Ken Rice suggested systemd since that not only is easy to configure, but handles logging of stdout as well. It worked great!

Unit File

You tell systemd what to do in a "unit file" stored in /etc/systemd/system which is where local variants go so that they won't be overwritten by updates to installed packages.

The [Unit] section indicates that the script requires freeswitch.service, and moreover FreeSWITCH must be running before the script can be invoked. Without the After directive systemd would start FreeSWITCH and the script in parallel. In this case it is not mandatory to have FreeSWITCH running first, but it is pointless for the script to try to connect to the event socket when it can't possibly be there yet.

The [Service] section of the unit file tells systemd exactly how to run the script, including the user and group under which to start it and what to do if it fails. I chose Type=simple because this perl script is long-running, never forks, and never exits under normal circumstances. I chose Restart=on-failure to restart the script if it does not start properly, but not if I simply kill it for maintenance. If I had chosen Restart=always then systemd would restart the script behind my back while I'm trying to work on it and we don't want that!

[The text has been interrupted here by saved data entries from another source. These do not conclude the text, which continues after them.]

theorem filter_map_replaceReport (t : PointTel) (f : Bool → Bool) (q : List UpItem) :
    ((q.map (replaceReport t)).filter (fun u => f u.isReport)).length = (q.filter (fun u => f u.isReport)).length := by
  rw [List.filter_map, List.length_map]
  simp [Function.comp_def, replaceReport_isReport]

theorem nonReportCount_upReport (q : List UpItem) (t : PointTel) : nonReportCount (upReport q t) = nonReportCount q := by
  have happend : nonReportCount (q ++ [⟨.report t, false⟩]) = nonReportCount q := by
    simp [nonReportCount, UpItem.isReport]
  rw [upReport_eq]
  split_ifs
  · exact filter_map_replaceReport t not q
  · rw [nonReportCount_discard, happend]
  · exact happend

theorem QueueFits.upReport {q : List UpItem} (h : QueueFits q) (t : PointTel) : QueueFits (upReport q t) := by
  rw [upReport_eq]
  have hcount : reportCount (q ++ [⟨.report t, false⟩]) = reportCount q + 1 := by
    rw [reportCount, List.filter_append, List.length_append]
    rfl
  have hlen : (q ++ [(⟨.report t, false⟩ : UpItem)]).length = q.length + 1 := by simp
  have hsize := h.size
  have hreports := h.reports
  split
  next =>
    refine ⟨by simpa using hsize, ?_, replaceReport_keys t h.keys⟩
    exact (filter_map_replaceReport t id q).le.trans hreports
  next hnew =>
    have hkeys : (q ++ [(⟨.report t, false⟩ : UpItem)]).Pairwise (fun u v => ¬ sameReportKey u v) := by
      refine List.pairwise_append.2 ⟨h.keys, List.pairwise_singleton _ _, fun u hu v hv => ?_⟩
      obtain rfl := List.mem_singleton.1 hv
      intro ⟨r, hr, hkey⟩
      obtain rfl : t = r := by simpa using hr
      exact hnew (List.any_eq_true.2 ⟨u, hu, hkey⟩)
    split
    next =>
      have hne : reportCount (q ++ [⟨.report t, false⟩]) ≠ 0 := by omega
      have h1 := length_discard hne
      have h2 := reportCount_discard hne
      exact ⟨by omega, by omega, hkeys.sublist (discard_sublist _)⟩
    next hover => exact ⟨by omega, by omega, hkeys⟩

/-! ### The answer debt -/

/-- The entries of supervisory orders. -/
def supervisoryCount (l : List Entry) : Nat := (l.filter Entry.isSupervisory).length

theorem State.debt_eq (s : State) : s.debt = nonReportCount s.upQueue + s.held.length + supervisoryCount s.entries := rfl

theorem supervisoryCount_map {f : Entry → Entry} (hf : ∀ e, (f e).origin = e.origin) (l : List Entry) :
    supervisoryCount (l.map f) = supervisoryCount l := by
  have hsame : ∀ e, (f e).isSupervisory = e.isSupervisory := fun e => by rw [Entry.isSupervisory, hf, Entry.isSupervisory]
  simp [supervisoryCount, List.filter_map, Function.comp_def, hsame]

theorem supervisoryCount_append (l : List Entry) (e : Entry) :
    supervisoryCount (l ++ [e]) = supervisoryCount l + if e.isSupervisory then 1 else 0 := by
  unfold supervisoryCount
  rw [List.filter_append, List.length_append]
  cases h : e.isSupervisory <;> simp [h]

theorem supervisoryCount_free_le (l : List Entry) (n : Nat) :
    supervisoryCount (l.filter (fun x => x.seq != n)) ≤ supervisoryCount l :=
  (List.filter_sublist.filter _).length_le

theorem supervisoryCount_free_lt {l : List Entry} {e : Entry} (he : e ∈ l) (hs : e.isSupervisory = true) :
    supervisoryCount (l.filter (fun x => x.seq != e.seq)) < supervisoryCount l := by
  unfold supervisoryCount
  rw [List.filter_filter]
  rw [← List.countP_eq_length_filter, ← List.countP_eq_length_filter]
  induction l with
  | nil => cases he
  | cons x l ih =>
    rw [List.countP_cons, List.countP_cons]
    rcases List.mem_cons.1 he with rfl | he
    · have hle : l.countP (fun a => a.isSupervisory && a.seq != e.seq) ≤ l.countP Entry.isSupervisory :=
        List.countP_mono_left fun x _ hx => (Bool.and_eq_true _ _ ▸ hx).1
      simp [hs]
      omega
    · have := ih he
      have hone : (if (x.isSupervisory && x.seq != e.seq) = true then 1 else 0) ≤ if x.isSupervisory = true then 1 else 0 := by
        cases x.isSupervisory <;> simp
        split <;> omega
      omega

Finally, the [Install] section connects this script to the boot sequence of events by tying it to FreeSWITCH. This section is necessary to invoke the systemd enable command which creates a symbolic link to this unit file from a sub-directory created for FreeSWITCH targets.

systemd unit file

[Unit]
Description=relate script
Requires=freeswitch.service
After=network.target freeswitch.service

[Service]
Type=simple
# I doubt the WorkingDirectory is actually needed for this trivial example, but I used it just in case
WorkingDirectory=/usr/local/freeswitch/scripts
User=freeswitch
Group=freeswitch

ExecStart=/usr/bin/perl /usr/local/freeswitch/scripts/relate.pl
Restart=on-failure

[Install]
WantedBy=freeswitch.service


Results

I was amazed at how quickly and cleanly everything started when I rebooted the machine to observe how it all worked. I gather that there is a faction of die-hards who loathe systemd, but times change so I am happy to report that systemd makes the job of starting services and scripts much simpler. I know I struggled enough times with SysV init scripts that I welcome this new systemd of doing things.